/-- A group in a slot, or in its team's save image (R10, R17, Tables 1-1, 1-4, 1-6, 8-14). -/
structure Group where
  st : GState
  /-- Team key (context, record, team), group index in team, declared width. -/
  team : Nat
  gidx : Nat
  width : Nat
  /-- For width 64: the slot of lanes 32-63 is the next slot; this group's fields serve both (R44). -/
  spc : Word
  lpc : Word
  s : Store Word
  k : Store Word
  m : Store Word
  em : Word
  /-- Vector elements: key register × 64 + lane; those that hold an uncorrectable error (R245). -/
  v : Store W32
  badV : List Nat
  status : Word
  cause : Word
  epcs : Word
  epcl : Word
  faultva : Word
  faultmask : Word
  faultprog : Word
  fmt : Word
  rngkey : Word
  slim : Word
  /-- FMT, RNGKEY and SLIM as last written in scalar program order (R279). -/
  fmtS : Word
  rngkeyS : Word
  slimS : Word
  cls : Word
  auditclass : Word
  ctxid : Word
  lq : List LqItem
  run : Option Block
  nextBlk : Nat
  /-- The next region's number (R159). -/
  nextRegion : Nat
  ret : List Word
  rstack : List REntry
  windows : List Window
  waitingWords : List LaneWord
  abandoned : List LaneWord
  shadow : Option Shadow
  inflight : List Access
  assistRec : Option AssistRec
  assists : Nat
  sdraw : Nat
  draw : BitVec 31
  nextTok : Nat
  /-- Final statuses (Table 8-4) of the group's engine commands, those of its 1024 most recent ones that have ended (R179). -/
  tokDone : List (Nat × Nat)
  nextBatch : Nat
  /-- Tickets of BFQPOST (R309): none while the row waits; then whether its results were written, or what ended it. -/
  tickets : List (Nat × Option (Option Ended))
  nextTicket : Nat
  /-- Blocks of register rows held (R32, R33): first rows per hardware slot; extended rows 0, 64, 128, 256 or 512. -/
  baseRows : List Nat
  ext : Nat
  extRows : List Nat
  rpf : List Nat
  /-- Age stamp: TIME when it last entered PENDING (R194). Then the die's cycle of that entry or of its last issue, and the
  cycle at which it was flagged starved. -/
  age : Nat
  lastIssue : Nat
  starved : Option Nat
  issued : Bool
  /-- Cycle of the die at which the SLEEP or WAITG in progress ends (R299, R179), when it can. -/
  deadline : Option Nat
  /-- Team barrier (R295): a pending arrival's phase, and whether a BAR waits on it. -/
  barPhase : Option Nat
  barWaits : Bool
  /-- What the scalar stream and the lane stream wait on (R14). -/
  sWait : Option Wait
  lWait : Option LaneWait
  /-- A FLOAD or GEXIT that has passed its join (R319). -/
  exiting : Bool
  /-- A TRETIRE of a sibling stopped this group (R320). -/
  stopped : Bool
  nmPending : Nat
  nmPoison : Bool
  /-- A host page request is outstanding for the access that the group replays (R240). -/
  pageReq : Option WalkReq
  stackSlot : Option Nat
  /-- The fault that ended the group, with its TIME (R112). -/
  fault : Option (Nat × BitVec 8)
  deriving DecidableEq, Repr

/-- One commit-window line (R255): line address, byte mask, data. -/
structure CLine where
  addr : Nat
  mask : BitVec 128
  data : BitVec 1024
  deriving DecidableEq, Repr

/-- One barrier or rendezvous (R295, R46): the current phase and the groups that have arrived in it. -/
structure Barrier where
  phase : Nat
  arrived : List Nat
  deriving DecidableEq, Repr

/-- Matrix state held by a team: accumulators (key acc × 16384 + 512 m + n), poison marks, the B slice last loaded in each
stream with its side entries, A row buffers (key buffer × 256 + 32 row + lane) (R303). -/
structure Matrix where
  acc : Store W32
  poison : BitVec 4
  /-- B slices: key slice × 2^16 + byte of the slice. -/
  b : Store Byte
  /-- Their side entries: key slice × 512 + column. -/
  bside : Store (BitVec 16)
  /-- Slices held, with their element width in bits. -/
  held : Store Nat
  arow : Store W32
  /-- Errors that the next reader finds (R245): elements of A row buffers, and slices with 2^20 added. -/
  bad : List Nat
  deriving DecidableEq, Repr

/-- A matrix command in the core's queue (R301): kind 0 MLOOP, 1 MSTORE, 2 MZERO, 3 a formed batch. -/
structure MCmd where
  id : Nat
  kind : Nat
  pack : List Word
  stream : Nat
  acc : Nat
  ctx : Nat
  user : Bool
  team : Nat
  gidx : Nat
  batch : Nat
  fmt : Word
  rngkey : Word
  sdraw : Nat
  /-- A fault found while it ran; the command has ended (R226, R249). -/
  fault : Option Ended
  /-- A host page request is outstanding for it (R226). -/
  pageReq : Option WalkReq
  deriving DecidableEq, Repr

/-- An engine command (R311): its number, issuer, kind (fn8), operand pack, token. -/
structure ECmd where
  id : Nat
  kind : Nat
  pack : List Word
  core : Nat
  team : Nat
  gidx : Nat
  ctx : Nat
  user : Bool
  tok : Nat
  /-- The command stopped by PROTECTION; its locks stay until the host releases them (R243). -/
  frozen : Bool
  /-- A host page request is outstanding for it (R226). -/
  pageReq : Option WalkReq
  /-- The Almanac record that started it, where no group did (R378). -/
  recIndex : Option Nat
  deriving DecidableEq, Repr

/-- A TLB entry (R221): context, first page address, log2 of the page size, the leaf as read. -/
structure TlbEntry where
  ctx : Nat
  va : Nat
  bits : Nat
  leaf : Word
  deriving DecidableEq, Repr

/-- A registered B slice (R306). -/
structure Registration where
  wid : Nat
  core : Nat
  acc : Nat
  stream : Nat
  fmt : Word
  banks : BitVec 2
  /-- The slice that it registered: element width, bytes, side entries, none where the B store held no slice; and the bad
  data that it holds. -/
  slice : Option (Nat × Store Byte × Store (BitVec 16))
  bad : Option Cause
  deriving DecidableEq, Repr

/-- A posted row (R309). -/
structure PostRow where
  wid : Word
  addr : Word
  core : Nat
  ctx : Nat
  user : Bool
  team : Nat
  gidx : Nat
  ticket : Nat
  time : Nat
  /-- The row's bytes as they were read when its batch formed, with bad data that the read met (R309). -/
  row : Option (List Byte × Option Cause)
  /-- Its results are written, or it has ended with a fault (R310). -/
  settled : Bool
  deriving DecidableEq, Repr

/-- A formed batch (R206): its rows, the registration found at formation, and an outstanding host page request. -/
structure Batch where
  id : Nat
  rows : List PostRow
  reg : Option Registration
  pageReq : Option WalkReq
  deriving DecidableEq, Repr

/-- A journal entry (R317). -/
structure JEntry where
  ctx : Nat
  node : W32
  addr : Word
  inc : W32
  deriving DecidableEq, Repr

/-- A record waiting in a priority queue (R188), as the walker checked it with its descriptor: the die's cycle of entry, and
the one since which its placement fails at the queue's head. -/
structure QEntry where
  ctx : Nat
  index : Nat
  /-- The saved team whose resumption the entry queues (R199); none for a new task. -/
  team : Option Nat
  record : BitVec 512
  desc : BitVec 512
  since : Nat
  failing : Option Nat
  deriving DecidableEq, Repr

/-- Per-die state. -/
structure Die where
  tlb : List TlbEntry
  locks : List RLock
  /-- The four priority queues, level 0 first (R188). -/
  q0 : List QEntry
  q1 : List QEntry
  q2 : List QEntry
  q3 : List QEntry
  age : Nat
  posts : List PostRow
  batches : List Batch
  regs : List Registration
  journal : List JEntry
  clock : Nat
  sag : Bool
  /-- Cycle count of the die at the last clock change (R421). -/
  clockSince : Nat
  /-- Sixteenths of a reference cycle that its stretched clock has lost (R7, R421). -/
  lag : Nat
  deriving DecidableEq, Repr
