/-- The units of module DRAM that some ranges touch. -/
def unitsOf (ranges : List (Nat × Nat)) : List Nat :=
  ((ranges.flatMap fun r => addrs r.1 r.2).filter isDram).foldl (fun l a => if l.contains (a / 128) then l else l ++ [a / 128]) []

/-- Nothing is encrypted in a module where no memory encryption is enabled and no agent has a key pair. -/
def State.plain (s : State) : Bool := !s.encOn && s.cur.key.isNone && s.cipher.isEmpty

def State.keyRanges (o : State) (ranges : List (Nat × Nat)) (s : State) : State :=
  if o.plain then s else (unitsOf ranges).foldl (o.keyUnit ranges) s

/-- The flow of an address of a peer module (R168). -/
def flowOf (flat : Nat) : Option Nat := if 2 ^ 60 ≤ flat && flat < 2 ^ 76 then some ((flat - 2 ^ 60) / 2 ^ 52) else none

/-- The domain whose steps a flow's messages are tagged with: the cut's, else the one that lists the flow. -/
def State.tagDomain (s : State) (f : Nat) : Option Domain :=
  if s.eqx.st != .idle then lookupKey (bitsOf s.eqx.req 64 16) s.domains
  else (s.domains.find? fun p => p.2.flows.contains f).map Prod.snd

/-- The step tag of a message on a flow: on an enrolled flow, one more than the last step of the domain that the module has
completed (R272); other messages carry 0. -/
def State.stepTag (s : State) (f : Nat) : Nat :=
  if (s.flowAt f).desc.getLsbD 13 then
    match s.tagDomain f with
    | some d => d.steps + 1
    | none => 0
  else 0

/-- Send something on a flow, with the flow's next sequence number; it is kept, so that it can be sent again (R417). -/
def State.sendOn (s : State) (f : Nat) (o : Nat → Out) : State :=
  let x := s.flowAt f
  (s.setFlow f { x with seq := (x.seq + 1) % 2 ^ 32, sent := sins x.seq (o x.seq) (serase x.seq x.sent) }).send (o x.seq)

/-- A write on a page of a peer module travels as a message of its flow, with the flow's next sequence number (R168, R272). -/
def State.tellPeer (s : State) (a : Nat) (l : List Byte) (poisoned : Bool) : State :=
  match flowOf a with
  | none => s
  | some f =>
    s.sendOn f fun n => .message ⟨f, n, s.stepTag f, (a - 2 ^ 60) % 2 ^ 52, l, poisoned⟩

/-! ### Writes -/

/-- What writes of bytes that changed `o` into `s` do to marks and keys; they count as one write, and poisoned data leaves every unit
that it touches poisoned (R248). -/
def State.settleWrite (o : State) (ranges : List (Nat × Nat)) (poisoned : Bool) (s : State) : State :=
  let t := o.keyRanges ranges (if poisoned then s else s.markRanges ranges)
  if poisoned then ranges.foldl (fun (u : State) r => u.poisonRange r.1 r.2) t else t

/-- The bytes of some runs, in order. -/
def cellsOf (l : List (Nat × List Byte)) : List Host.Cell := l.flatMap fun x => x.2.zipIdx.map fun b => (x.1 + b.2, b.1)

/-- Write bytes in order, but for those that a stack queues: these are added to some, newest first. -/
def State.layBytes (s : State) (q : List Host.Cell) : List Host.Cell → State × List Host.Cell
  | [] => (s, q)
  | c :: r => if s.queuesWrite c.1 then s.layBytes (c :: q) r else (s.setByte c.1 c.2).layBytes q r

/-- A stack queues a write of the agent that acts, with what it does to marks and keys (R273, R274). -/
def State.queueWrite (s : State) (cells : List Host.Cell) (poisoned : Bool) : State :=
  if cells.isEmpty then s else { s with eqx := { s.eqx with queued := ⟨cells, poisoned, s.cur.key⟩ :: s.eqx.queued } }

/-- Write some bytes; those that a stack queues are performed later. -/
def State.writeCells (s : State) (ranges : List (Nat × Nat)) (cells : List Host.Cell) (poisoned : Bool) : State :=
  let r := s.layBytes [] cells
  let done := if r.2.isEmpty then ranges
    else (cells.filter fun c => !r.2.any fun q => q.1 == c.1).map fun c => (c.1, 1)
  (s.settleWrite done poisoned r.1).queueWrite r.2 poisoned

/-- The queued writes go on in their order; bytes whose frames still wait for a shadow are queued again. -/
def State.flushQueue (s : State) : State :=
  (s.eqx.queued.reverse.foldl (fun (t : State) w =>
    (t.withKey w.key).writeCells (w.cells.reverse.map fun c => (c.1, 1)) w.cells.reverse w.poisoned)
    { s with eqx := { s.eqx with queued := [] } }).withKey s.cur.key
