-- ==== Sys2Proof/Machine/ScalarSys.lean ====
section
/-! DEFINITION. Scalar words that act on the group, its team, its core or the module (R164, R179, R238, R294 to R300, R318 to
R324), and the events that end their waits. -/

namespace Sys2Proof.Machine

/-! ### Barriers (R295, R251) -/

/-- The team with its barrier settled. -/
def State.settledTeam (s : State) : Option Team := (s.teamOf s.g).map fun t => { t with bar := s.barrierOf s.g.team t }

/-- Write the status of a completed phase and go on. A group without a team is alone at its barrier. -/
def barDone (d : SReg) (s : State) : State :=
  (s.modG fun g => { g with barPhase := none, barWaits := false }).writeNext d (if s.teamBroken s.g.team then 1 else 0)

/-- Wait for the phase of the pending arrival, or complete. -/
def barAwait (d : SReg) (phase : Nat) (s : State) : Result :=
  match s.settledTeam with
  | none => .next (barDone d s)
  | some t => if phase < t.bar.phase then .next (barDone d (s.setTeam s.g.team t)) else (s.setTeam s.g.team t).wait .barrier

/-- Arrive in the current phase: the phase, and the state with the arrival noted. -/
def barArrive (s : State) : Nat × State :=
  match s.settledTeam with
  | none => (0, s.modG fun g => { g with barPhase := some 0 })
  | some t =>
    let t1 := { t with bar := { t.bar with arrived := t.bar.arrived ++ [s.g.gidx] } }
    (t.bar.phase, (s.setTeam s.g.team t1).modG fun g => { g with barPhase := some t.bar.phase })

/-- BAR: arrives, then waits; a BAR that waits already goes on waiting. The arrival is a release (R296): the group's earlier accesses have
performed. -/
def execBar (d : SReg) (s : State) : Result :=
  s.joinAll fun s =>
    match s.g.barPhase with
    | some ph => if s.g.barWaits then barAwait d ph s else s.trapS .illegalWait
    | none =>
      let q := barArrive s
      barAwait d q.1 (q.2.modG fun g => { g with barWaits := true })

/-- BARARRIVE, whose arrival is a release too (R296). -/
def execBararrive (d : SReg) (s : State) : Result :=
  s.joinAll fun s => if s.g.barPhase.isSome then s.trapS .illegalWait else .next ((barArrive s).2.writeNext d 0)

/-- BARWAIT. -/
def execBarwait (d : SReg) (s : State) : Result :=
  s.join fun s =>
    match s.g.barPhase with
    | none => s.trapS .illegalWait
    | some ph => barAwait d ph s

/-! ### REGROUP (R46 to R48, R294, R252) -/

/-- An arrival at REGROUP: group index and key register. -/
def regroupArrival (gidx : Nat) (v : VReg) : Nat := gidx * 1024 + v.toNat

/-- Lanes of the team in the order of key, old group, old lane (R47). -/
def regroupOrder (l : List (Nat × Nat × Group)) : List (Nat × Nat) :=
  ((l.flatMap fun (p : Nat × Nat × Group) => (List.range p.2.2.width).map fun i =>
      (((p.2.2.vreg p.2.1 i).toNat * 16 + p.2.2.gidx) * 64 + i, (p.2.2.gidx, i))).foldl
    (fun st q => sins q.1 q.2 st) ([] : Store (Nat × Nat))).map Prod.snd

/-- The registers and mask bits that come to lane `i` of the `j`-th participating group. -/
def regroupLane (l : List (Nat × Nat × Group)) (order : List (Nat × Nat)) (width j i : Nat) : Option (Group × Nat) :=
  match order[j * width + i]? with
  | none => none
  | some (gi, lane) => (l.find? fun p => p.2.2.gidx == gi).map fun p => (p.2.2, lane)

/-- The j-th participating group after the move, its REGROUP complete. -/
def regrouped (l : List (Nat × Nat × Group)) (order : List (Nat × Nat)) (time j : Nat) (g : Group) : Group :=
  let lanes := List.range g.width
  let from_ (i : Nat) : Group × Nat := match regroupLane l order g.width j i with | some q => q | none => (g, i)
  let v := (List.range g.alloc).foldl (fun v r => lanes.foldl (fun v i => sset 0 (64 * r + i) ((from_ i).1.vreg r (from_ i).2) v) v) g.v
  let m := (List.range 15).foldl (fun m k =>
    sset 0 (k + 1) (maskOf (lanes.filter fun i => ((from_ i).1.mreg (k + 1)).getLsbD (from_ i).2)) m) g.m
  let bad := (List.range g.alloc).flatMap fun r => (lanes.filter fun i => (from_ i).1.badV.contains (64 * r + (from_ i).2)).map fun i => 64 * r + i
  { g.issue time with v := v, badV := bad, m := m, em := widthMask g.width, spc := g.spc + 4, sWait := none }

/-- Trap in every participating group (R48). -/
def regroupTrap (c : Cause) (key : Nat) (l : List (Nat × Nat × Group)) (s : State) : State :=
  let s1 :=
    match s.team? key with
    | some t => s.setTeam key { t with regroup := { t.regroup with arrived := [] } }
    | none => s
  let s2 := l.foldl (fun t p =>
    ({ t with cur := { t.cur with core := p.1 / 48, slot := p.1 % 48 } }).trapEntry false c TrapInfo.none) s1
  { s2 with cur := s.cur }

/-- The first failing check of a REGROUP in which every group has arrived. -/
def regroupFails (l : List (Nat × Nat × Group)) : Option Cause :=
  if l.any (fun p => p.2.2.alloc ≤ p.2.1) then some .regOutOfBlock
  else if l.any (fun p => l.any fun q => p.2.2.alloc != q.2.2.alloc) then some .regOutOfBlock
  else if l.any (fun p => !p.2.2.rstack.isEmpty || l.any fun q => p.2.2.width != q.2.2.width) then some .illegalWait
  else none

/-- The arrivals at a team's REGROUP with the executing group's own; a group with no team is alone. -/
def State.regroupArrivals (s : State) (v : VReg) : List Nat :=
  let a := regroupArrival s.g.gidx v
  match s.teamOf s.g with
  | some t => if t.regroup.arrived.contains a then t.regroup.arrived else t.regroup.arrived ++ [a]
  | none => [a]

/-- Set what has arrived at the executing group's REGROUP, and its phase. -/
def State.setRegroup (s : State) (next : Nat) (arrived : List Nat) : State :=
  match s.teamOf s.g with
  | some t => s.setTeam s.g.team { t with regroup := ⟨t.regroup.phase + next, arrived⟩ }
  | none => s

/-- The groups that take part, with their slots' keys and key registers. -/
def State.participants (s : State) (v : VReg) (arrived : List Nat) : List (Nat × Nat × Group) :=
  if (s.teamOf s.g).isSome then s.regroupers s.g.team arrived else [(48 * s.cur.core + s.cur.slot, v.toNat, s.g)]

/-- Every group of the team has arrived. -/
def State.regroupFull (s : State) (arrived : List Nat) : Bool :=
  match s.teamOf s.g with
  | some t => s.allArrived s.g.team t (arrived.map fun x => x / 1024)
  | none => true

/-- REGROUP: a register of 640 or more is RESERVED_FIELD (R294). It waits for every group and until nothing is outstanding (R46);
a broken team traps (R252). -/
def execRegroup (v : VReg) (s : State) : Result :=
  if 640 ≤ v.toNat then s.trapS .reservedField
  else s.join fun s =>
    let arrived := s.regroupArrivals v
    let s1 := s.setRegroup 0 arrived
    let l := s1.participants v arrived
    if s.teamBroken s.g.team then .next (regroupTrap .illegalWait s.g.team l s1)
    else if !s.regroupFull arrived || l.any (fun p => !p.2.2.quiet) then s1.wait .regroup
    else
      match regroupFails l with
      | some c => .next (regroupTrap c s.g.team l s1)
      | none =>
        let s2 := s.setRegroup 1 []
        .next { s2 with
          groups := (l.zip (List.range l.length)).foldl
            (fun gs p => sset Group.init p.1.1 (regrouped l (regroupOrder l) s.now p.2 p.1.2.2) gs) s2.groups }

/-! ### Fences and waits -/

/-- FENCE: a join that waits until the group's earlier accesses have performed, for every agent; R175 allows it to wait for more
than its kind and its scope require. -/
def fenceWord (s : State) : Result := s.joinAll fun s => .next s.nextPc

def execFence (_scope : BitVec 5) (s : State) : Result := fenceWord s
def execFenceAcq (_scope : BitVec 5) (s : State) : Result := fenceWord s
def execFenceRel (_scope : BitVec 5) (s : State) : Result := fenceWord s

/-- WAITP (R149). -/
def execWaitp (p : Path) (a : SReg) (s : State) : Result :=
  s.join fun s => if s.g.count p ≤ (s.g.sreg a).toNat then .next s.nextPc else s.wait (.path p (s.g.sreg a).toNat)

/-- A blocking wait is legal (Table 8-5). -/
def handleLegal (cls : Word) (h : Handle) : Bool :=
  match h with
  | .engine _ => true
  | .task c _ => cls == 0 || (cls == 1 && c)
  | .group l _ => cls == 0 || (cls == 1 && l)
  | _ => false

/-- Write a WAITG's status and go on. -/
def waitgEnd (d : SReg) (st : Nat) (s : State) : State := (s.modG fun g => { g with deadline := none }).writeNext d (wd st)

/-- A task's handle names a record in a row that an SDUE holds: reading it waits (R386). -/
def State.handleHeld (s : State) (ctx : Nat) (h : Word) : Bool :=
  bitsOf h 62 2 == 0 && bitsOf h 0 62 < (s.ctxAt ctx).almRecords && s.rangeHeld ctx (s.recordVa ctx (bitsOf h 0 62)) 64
——
List the lines of the entries that include "priority".

§ Task result:
/-- A record waiting in a priority queue (R188), as the walker checked it with its descriptor: the die's cycle of entry, and
  /-- The four priority queues, level 0 first (R188). -/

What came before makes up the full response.